**Your assignment**
Across the entries, count the lines that include "next" and report only that number.

Stored data entries
/-- POWER_ON (R179): no table holds an entry, no message is on its way, parameters, thresholds and
allowances are the power-on ones, no share of a soft reset runs, each port takes its link state, each bay
with a disk is IDENTIFYING under the piece limit and each without is ABSENT, and no press is noted. The
clock at 0 and the waiting commands kept are the model's choice (log entries 1 and 3), and so are the
frame-head and write positions of 0 (log entry 4). That a unit with a disk has its first command IDENTIFY
in flight and its command timer running is R86 followed over R82 and R179, which stop both timers, by the
model's inference (log entry 58). -/
def Obligations.PowerOn : Prop :=
  ∀ (present buttons : BitVec 24) (links : BitVec 4) (s : State),
    ∃ t, exec (.powerOn present buttons links) s = .next t ∧ t.pending = s.pending ∧ t.now = 0 ∧
      t.nodes = [] ∧ t.lm.volumes = [] ∧ t.lm.loans = [] ∧ t.lm.waits = [] ∧ t.lm.retry = [] ∧
      (∀ i, t.generation i = 0) ∧ t.ru.requests = [] ∧ t.ru.pieces = [] ∧ t.ru.admitting = none ∧
      t.ru.deliveryLimit = 200 ∧ t.cls = { lastServed := 3, passed := none } ∧
      t.arb = { budget := 4, places := [], waitOrder := [] } ∧ t.agent.slot = none ∧
      t.agent.params = Params.powerOn ∧ t.agent.progress = [] ∧ t.agent.running = none ∧
      t.agent.wait = .free ∧ t.mail = State.reset.mail ∧ t.lm.resetShare = false ∧
      t.ru.resetShare = none ∧
      (∀ p, t.port p = FarmPort.powerOn (links.getLsbD p.val) ∧ t.delivery p = [] ∧ t.pmail p = {}) ∧
      (∀ b, t.bmail b = {} ∧ t.lmBay b = {} ∧ (t.controls b).pressedFlag = false ∧
        (t.controls b).buttonDown = buttons.getLsbD b.val ∧ (t.controls b).holdTimer = none ∧
        (t.controls b).present = present.getLsbD b.val ∧ (t.controls b).lamp = .off) ∧
      (∀ b, present.getLsbD b.val = true →
        t.unit b = { DriveUnit.absent with
          state := .identifying, inFlight := some (0, .identify), issued := 1,
          commandTimer := some (secs 10) } ∧ (t.controls b).lock = .locked) ∧
      ∀ b, present.getLsbD b.val = false →
        t.unit b = DriveUnit.absent ∧ (t.controls b).lock = .unlocked

/-! ### Farm ports -/

/-- Placing a frame in an egress queue (R165): dropped on a port that is DOWN, where an END releases its
claim; on one that is UP an END, and any other frame that fits the general room, goes to the tail, and a
frame that does not fit is dropped. No other port, and nothing else, changes. A frame for a node goes to
its last port, and is discarded where that is absent (R147). That an idle transmitter begins the frame in
the same step is the model's inference (log entry 14). -/
def Obligations.PlacingLaw : Prop :=
  ∀ (s : State) (p : Port) (f : OutFrame),
    UnchangedBut [.ports] s (s.place p f) ∧ OtherPortsUnchanged p s (s.place p f) ∧
    ((s.port p).up = false → f.isEnd = true →
      (s.place p f).port p = { s.port p with claims := (s.port p).claims - 1 }) ∧
    ((s.port p).up = false → f.isEnd = false → (s.place p f).port p = s.port p) ∧
    ((s.port p).up = true → f.isEnd = true ∨ f.length ≤ (s.port p).roomFree →
      FarmPort.Sends (s.port p) ((s.place p f).port p) f ∧
      ((s.place p f).port p).claims = (s.port p).claims ∧
      ((s.place p f).port p).ingress = (s.port p).ingress) ∧
    ((s.port p).up = true → f.isEnd = false → (s.port p).roomFree < f.length →
      (s.place p f).port p = s.port p) ∧
    (∀ n e h, s.node? n = some e →
      (∀ q, e.lastPort = some q →
        s.placeForNode n h = s.place q (OutFrame.build e.addr h (.bytes []))) ∧
      (e.lastPort = none → s.placeForNode n h = s))

/-- LINK_DOWN and LINK_UP (R156): link down empties both buffers, releases the places of the END frames
dropped, opens the pause state and ends a received pause, with counters, thresholds and last served port
kept; link up lets the port take frames and send. Each tells the request unit (R74). A report of the
state the port is in changes nothing. The frame-head and write positions of 0 at link down are the
model's choice (log entry 4). -/
def Obligations.LinkChange : Prop :=
  ∀ (s : State) (p : Port),
    ((s.port p).up = true →
      (∃ t, exec (.linkDown p) s = .next t ∧ UnchangedBut [.ports, .portMail] s t ∧
        (∀ q, q ≠ p → t.port q = s.port q ∧ t.pmail q = s.pmail q) ∧
        t.port p = { s.port p with
          up := false, ingress := [], frameHead := 0, writePos := 0, pausing := false,
          repeatTimer := none, receivedPause := none, egress := [], wire := .idle, pauseOut := [],
          claims := (s.port p).claims - ((s.port p).egress.filter OutFrame.isEnd).length } ∧
        t.pmail p = { s.pmail p with toRu := (s.pmail p).toRu ++ [.linkDown] }) ∧
      exec (.linkUp p) s = .next s) ∧
    ((s.port p).up = false →
      (∃ t, exec (.linkUp p) s = .next t ∧ UnchangedBut [.ports, .portMail] s t ∧
        (∀ q, q ≠ p → t.port q = s.port q ∧ t.pmail q = s.pmail q) ∧
        (t.port p).up = true ∧ (t.port p).ingress = [] ∧ (t.port p).egress = [] ∧
        (t.port p).pausing = false ∧ (t.port p).repeatTimer = none ∧
        (t.port p).claims = (s.port p).claims ∧
        t.pmail p = { s.pmail p with toRu := (s.pmail p).toRu ++ [.linkUp] }) ∧
      exec (.linkDown p) s = .next s)

/-- INGRESS_FRAME (R157, R158, R161, R167): a frame of type B7A6h that fits, is of at most 9,000 bytes of
payload and has a good frame check becomes the newest complete one and is counted admitted, and an OPEN
port whose fill passes ON is PAUSING with its repeat timer 20 ms ahead and a pause frame of the largest
time on the wire or waiting for it; a bad frame check, a payload too long, and a lack of room each leave
the complete frames as they were and are counted; a frame of another type is not counted; a DOWN port
takes nothing. A pause frame acts as RECEIVED_PAUSE does, and with a bad frame check changes nothing
(R163; by the model's inference, log entry 48). -/
def Obligations.IngressFrame : Prop :=
  ∀ (s : State) (p : Port) (f : InFrame),
    ∃ t, exec (.ingressFrame p f) s = .next t ∧ UnchangedBut [.ports] s t ∧
      (∀ q, q ≠ p → t.port q = s.port q) ∧ (t.port p).claims = (s.port p).claims ∧
      (t.port p).egress = (s.port p).egress ∧
      ((s.port p).up = false → t.port p = s.port p) ∧
      ((s.port p).up = true → f.type = .alt → f.payload.length ≤ 9000 →
        (s.port p).fill + f.length ≤ 131072 → f.good = true →
        (t.port p).ingress = (s.port p).ingress ++ [f] ∧
        (t.port p).admitted = bump (s.port p).admitted ∧
        (t.port p).rewoundBad = (s.port p).rewoundBad ∧
        (t.port p).rewoundRoom = (s.port p).rewoundRoom ∧
        (t.port p).fill = (s.port p).fill + f.length ∧
        ((s.port p).pausing = false → (s.port p).off < (s.port p).on →
          ((s.port p).on * 1024 < (s.port p).fill + f.length →
            (t.port p).pausing = true ∧ (t.port p).repeatTimer = some (s.now + 20 * msec) ∧
            ((s.port p).wire = .idle → (s.port p).pauseOut = [] →
              (t.port p).wire = .pause 65535 ∧ (t.port p).pauseOut = []) ∧
            ((s.port p).wire ≠ .idle → (t.port p).wire = (s.port p).wire ∧
              (t.port p).pauseOut = (s.port p).pauseOut ++ [65535])) ∧
          ((s.port p).fill + f.length ≤ (s.port p).on * 1024 →
            (t.port p).pausing = false ∧ (t.port p).repeatTimer = (s.port p).repeatTimer ∧
            (t.port p).wire = (s.port p).wire))) ∧
      ((s.port p).up = true → f.type = .alt → f.payload.length ≤ 9000 →
        (s.port p).fill + f.length ≤ 131072 → f.good = false →
        (t.port p).ingress = (s.port p).ingress ∧ (t.port p).admitted = (s.port p).admitted ∧
        (t.port p).rewoundBad = bump (s.port p).rewoundBad ∧
        (t.port p).rewoundRoom = (s.port p).rewoundRoom) ∧
      ((s.port p).up = true → f.type = .alt → 9000 < f.payload.length →
        (s.port p).fill + 9014 < 131072 →
        (t.port p).ingress = (s.port p).ingress ∧ (t.port p).admitted = (s.port p).admitted ∧
        (t.port p).rewoundBad = bump (s.port p).rewoundBad ∧
        (t.port p).rewoundRoom = (s.port p).rewoundRoom) ∧
      ((s.port p).up = true → f.type = .alt → 131072 < (s.port p).fill + min 9014 f.length →
        (t.port p).ingress = (s.port p).ingress ∧ (t.port p).admitted = (s.port p).admitted ∧
        (t.port p).rewoundBad = (s.port p).rewoundBad ∧
        (t.port p).rewoundRoom = bump (s.port p).rewoundRoom) ∧
      ((s.port p).up = true → f.type = .other →
        (t.port p).ingress = (s.port p).ingress ∧ (t.port p).admitted = (s.port p).admitted ∧
        (t.port p).rewoundBad = (s.port p).rewoundBad ∧
        (t.port p).rewoundRoom = (s.port p).rewoundRoom ∧
        (t.port p).unknownSource = (s.port p).unknownSource) ∧
      (∀ x, f.type = .pause x →
        (f.good = true → exec (.ingressFrame p f) s = exec (.receivedPause p x true) s) ∧
        (f.good = false → t.port p = s.port p))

**Response**
6